Seppellire i morti fu infatti una delle più importanti opere di carità di Don Giuseppe Borea, a costo della Sua stessa vita, perché l’ingiunzione era di lasciare i cadaveri per strada, a monito per i vivi.

“Ricordare la lotta di Liberazione, il sacrificio dei tanti partigiani – ha sottolineato Bergonzi – è certamente un valore, ma non solo, io credo sia un vero e proprio dovere.

Siamo tutti in debito con coloro che si sono sacrificati per noi, per consegnarci un altro mondo rispetto a quello in cui si sono trovati a vivere loro: un mondo di pace, libero, libero dai conflitti.
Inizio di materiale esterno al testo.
/-! ### Every instruction and every step -/

/-- Each of the four things an instruction can do keeps the invariant. -/
theorem ExecCase.legal {s t : State} {i : Instr} (hc : ExecCase s i t) (h : s.Legal) : t.Legal := by
  cases hc with
  | failed kind _ _ => exact h.raise kind
  | answered r0 r1 _ => exact h.ok r0 r1
  | banked k b r1 _ hb => exact (h.setBank k (hb.legal (h.bank k))).ok 0 r1
  | stored bytes r0 r1 _ hlen hfits => exact (h.memWrite (by omega)).ok r0 r1

/-- What a command word does: an operation, or `IllegalCommand` (R94, R116). -/
theorem runCommand_cases {w : Cmd} {s t : State} (h : runCommand w s = .next t) :
    (∃ i, decode (.command w) = .ok i ∧ exec i s = .next t) ∨
      (∃ e, decode (.command w) = .error e ∧ t = s.raise .illegalCommand) := by
  unfold runCommand at h
  split at h
  next i hd => exact .inl ⟨i, hd, h⟩
  next e hd =>
    injection h with ht
    exact .inr ⟨e, hd, ht.symm⟩

/-- Everything a step can do (R38, R39, R299, R310): stay idle, take the reset values, or run a command word. -/
theorem step_cases {s t : State} (h : step s = .next t) :
    (s.inputs = [] ∧ t = s.idle) ∨
    (∃ rest, s.inputs = .idle :: rest ∧ t = s.dropInput.idle) ∨
    (∃ rest, s.inputs = .rst :: rest ∧ t = s.dropInput.applyReset) ∨
    (∃ w rest, s.inputs = .command w :: rest ∧ runCommand w s.dropInput = .next t) := by
  unfold step at h
  split at h
  next hi =>
    injection h with ht
    exact .inl ⟨hi, ht.symm⟩
  next rest hi =>
    injection h with ht
    exact .inr (.inl ⟨rest, hi, ht.symm⟩)
  next rest hi =>
    injection h with ht
    exact .inr (.inr (.inl ⟨rest, hi, ht.symm⟩))
  next w rest hi => exact .inr (.inr (.inr ⟨w, rest, hi, h⟩))

theorem runCommand_legal {w : Cmd} {s t : State} (h : s.Legal) (hrun : runCommand w s = .next t) : t.Legal := by
  obtain ⟨i, _, hexec⟩ | ⟨_, _, rfl⟩ := runCommand_cases hrun
  · exact (exec_case hexec).legal h
  · exact h.raise .illegalCommand

/-- Settles O18: the reset state has the reset values and the default parameters, and the invariant says nothing of
the reset counter. -/
theorem resetIsLegal : Obligations.ResetIsLegal :=
  State.applyReset_legal (s := State.reset) Params.default_allowed

/-- Settles O19, by the four things a step can do; for a command word, by the four things an instruction can do. -/
theorem stepKeepsLegal : Obligations.StepKeepsLegal := by
  intro s t h hstep
  obtain ⟨_, rfl⟩ | ⟨_, _, rfl⟩ | ⟨_, _, rfl⟩ | ⟨w, _, _, hrun⟩ := step_cases hstep
  · exact h.idle
  · exact h.dropInput.idle
  · obtain ⟨_, _, _, _, _, hp⟩ := h
    exact State.applyReset_legal hp
  · exact runCommand_legal h.dropInput hrun

end Sys2Proof.Machine
end

section
/-! SUPPORT. What a step does with each input, that every instruction completes, and what an instruction leaves alone:
the parameters, the coming inputs, the reset counter and the banks it does not name. -/

namespace Sys2Proof.Machine

/-! ### One rule for each input -/

theorem step_of_no_input {s : State} (h : s.inputs = []) : step s = .next s.idle := by
  simp only [step, h]

theorem step_of_idle {s : State} {rest : List Input} (h : s.inputs = .idle :: rest) :
    step s = .next s.dropInput.idle := by
  simp only [step, h]

theorem step_of_rst {s : State} {rest : List Input} (h : s.inputs = .rst :: rest) :
    step s = .next s.dropInput.applyReset := by
  simp only [step, h]

theorem step_of_command {s : State} {w : Cmd} {rest : List Input} (h : s.inputs = .command w :: rest) :
    step s = runCommand w s.dropInput := by
  simp only [step, h]

theorem runCommand_of_decode_ok {w : Cmd} {i : Instr} (h : decode (.command w) = .ok i) (s : State) :
    runCommand w s = exec i s := by
  simp only [runCommand, h]

theorem runCommand_of_decode_error {w : Cmd} {e : DecodeError} (h : decode (.command w) = .error e) (s : State) :
    runCommand w s = .next (s.raise .illegalCommand) := by
  simp only [runCommand, h, State.notAnOperation]

/-- The state with its first input taken off, spelled as a record update. -/
theorem State.dropInput_of_cons {s : State} {x : Input} {rest : List Input} (h : s.inputs = x :: rest) :
    s.dropInput = { s with inputs := rest } := by
  simp only [State.dropInput, h, List.tail_cons]

/-! ### Completion -/

/-- Every arm of `exec` gives a next state (R44). -/
theorem exec_completes (i : Instr) (s : State) : ∃ t, exec i s = .next t := by
  cases i <;> exact ⟨_, rfl⟩

theorem runCommand_completes (w : Cmd) (s : State) : ∃ t, runCommand w s = .next t := by
  cases hd : decode (.command w) with
  | ok i => exact runCommand_of_decode_ok hd s ▸ exec_completes i s
  | error e => exact ⟨_, runCommand_of_decode_error hd s⟩

/-! ### What an instruction leaves alone -/

section

variable {s t : State} {i : Instr} (hc : ExecCase s i t)
include hc

/-- An instruction leaves the parameters, the coming inputs and the reset counter alone. -/
theorem ExecCase.sameBuild : SameBuild s t := by
  cases hc with
  | failed _ _ _ => exact ⟨rfl, rfl, rfl⟩
  | answered _ _ _ => exact ⟨rfl, rfl, rfl⟩
  | banked k b _ _ _ => exact ⟨s.setBank_params k b, s.setBank_inputs k b, s.setBank_resets k b⟩
  | stored _ _ _ _ _ _ => exact ⟨rfl, rfl, rfl⟩

/-- Every instruction pulses `rsp_valid` (R38). -/
theorem ExecCase.rspValid_eq : t.rspValid = true := by
  cases hc with
  | failed _ _ _ => rfl
  | answered _ _ _ => rfl
  | banked _ _ _ _ _ => rfl
  | stored _ _ _ _ _ _ => rfl

/-- A bank that the instruction does not write is as before (R171, R189, R222). -/
theorem ExecCase.bank_eq {k : BankId} (hk : writesBank i k = false) : t.bank k = s.bank k := by
  cases hc with
  | failed kind _ _ => exact s.bank_raise k kind
  | answered r0 r1 _ => exact s.bank_ok k r0 r1
  | banked j b r1 _ hb =>
    have hne : k ≠ j := by
      rintro rfl
      exact Bool.false_ne_true (hk.symm.trans hb.names)
    rw [State.bank_ok, State.bank_setBank_of_ne _ _ _ _ hne]
  | stored _ _ _ _ _ _ => rw [State.bank_ok, State.bank_memWrite]

/-- A type that is set stays set under every instruction but `PCLEAR` of its bank (R22). -/
theorem ExecCase.type_ne_zero {k : BankId} (hi : i ≠ .pclear k) (hk : (s.bank k).type ≠ 0) :
    (t.bank k).type ≠ 0 := by
  cases hc with
  | failed _ _ _ => rwa [State.bank_raise]
  | answered _ _ _ => rwa [State.bank_ok]
  | stored _ _ _ _ _ _ => rwa [State.bank_ok, State.bank_memWrite]
  | banked j b r1 _ hb =>
    rw [State.bank_ok, State.bank_setBank]
    split
    next hkj =>
      subst hkj
      have hnames := hb.names
      refine hb.typed (fun j hj => hi ?_) hk
      subst hj
      rw [show j = k by simpa [writesBank] using hnames]
    next => exact hk

end

/-! ### Steps -/

/-- Settles O8. -/
theorem stepRunsTheDecodedInstruction : Obligations.StepRunsTheDecodedInstruction := by
  intro s w rest i hin hd
  rw [step_of_command hin, runCommand_of_decode_ok hd, State.dropInput_of_cons hin]

/-- Settles O11, by the four forms of the next input. -/
theorem everyStepIsNext : Obligations.EveryStepIsNext := by
  intro s
  cases hin : s.inputs with
  | nil => exact ⟨_, step_of_no_input hin⟩
  | cons x rest =>
    cases x with
    | idle => exact ⟨_, step_of_idle hin⟩
    | rst => exact ⟨_, step_of_rst hin⟩
    | command w => exact step_of_command hin ▸ runCommand_completes w s.dropInput

/-- Settles O12: the idle step is `State.idle`, with an input taken off where there is one. -/
theorem idleStepRetainsState : Obligations.IdleStepRetainsState := by
  rintro s (hin | ⟨rest, hin⟩)
  · exact ⟨_, step_of_no_input hin, rfl, fun k => s.bank_idle k, fun _ => rfl, rfl, rfl, by simp [hin], rfl⟩
  · exact ⟨_, step_of_idle hin, rfl, fun k => by simp, fun _ => rfl, rfl, rfl, rfl, rfl⟩

/-- Settles O27, by the four things a step can do; no instruction changes the parameters. -/
theorem parametersNeverChange : Obligations.ParametersNeverChange := by
  intro s t hstep
  obtain ⟨_, rfl⟩ | ⟨_, _, rfl⟩ | ⟨_, _, rfl⟩ | ⟨w, _, _, hrun⟩ := step_cases hstep
  · rfl
  · rfl
  · rfl
  · obtain ⟨i, _, hexec⟩ | ⟨_, _, rfl⟩ := runCommand_cases hrun
    · obtain ⟨hparams, _, _⟩ := (exec_case hexec).sameBuild
      exact hparams
    · rfl

/-- Settles O26, by the four things a step can do: idle and refused steps keep the bank, and an instruction that unsets
the type is `PCLEAR` of the bank. -/
theorem typeIsUnsetOnlyByClearOrReset : Obligations.TypeIsUnsetOnlyByClearOrReset := by
  intro s t k hstep hset hunset
  obtain ⟨_, rfl⟩ | ⟨_, _, rfl⟩ | ⟨rest, hin, rfl⟩ | ⟨w, rest, hin, hrun⟩ := step_cases hstep
  · exact absurd hunset (by simpa using hset)
  · exact absurd hunset (by simpa using hset)
  · exact .inl (by rw [hin, List.head?_cons])
  · refine .inr ⟨w, by rw [hin, List.head?_cons], ?_⟩
    obtain ⟨i, hd, hexec⟩ | ⟨_, _, rfl⟩ := runCommand_cases hrun
    · by_cases hi : i = .pclear k
      · rw [hd, hi]
      · exact absurd hunset ((exec_case hexec).type_ne_zero hi (by simpa using hset))
    · exact absurd hunset (by simpa using hset)

end Sys2Proof.Machine
end

section
/-! SUPPORT. The reset values and the output ports (R38, R45, R310). -/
Oggi il ricordo di questi nostri eroi, che si svolge in contemporanea con la Festa della Repubblica, è più che mai l’occasione per ribadire proprio il senso della Repubblica che prende vita dalla Costituzione, che nasce là dove tanti sono caduti per dare vita al nostro Paese, nasce “dovunque è morto un Italiano per riscattare la libertà e la dignità”, nasce qui, dove siamo noi ora.

Il compianto senatore socialista Vittorio Foa, uno dei padri della Repubblica, incontrando un giorno il senatore neofascista Pisanò gli disse: “Se aveste vinto voi io sarei ancora in galera o già fucilato; abbiamo vinto noi e Lei è senatore della Repubblica”.
Ha vinto l’antifascismo ed ex-repubblichini hanno potuto rivestire altissimi ruoli istituzionali.

Giuseppe Dossetti (capo del Cln di Reggio Emilia, poi deputato, in seguito divenuto sacerdote) e membro della Costituente, ricordava come il fascismo sia l’autobiografia della Nazione non riconducibile ad una specifica epoca; ma una costante della vita italiana, ancorché di volta in volta variamente rivestito e, quindi, sempre pericolosamente in agguato nei cuori e nelle menti.

Nuove e pericolose nubi minacciano infatti la nostra democrazia e la nostra società, per questo c’è bisogno di un opinione pubblica attenta e consapevole, in grado di giudicare, oltre la facile propaganda mediatica, il limite che si può raggiungere, ma non oltrepassare.

Felice Ziliani, comandante partigiano col nome di battaglia “Griso” e per decenni protagonista dell’Associazione Partigiani Cristiani, un Ribelle per Amore che, purtroppo, anche Lui con la sua scomparsa ci ha lasciati più soli, pochi anni fa scriveva:

“La Resistenza che continua, deve preservarci dall’abitudine del comodo quotidiano, dell’indifferenza verso i problemi degli altri, come se non fossero anche i nostri.
Di questi sentimenti devono essere permeate le nostre azioni, dobbiamo essere ancora una volta con un solo spirito: quello del bene comune.
Ciò è vivere, non sognare.”

E con queste belle parole – ha concluso Bergonzi – che ricordano ad ognuno di noi l’importanza ed il significato profondo della responsabilità personale, permettetemi, di mandare un ultimo saluto ad Antonio Rossetti, Giuseppe Carini, Benvenuto Carini ed Eugenio Silva che, insieme a tutti gli altri partigiani combattenti, ci insegnano l’amore per la nostra Patria.

Raccogliamo e tramandiamo il loro testimone, ci sentiremo meno piccoli di fronte al loro immenso esempio.
Anche a nome loro, viva la Resistenza, viva la Repubblica, viva l’Italia”.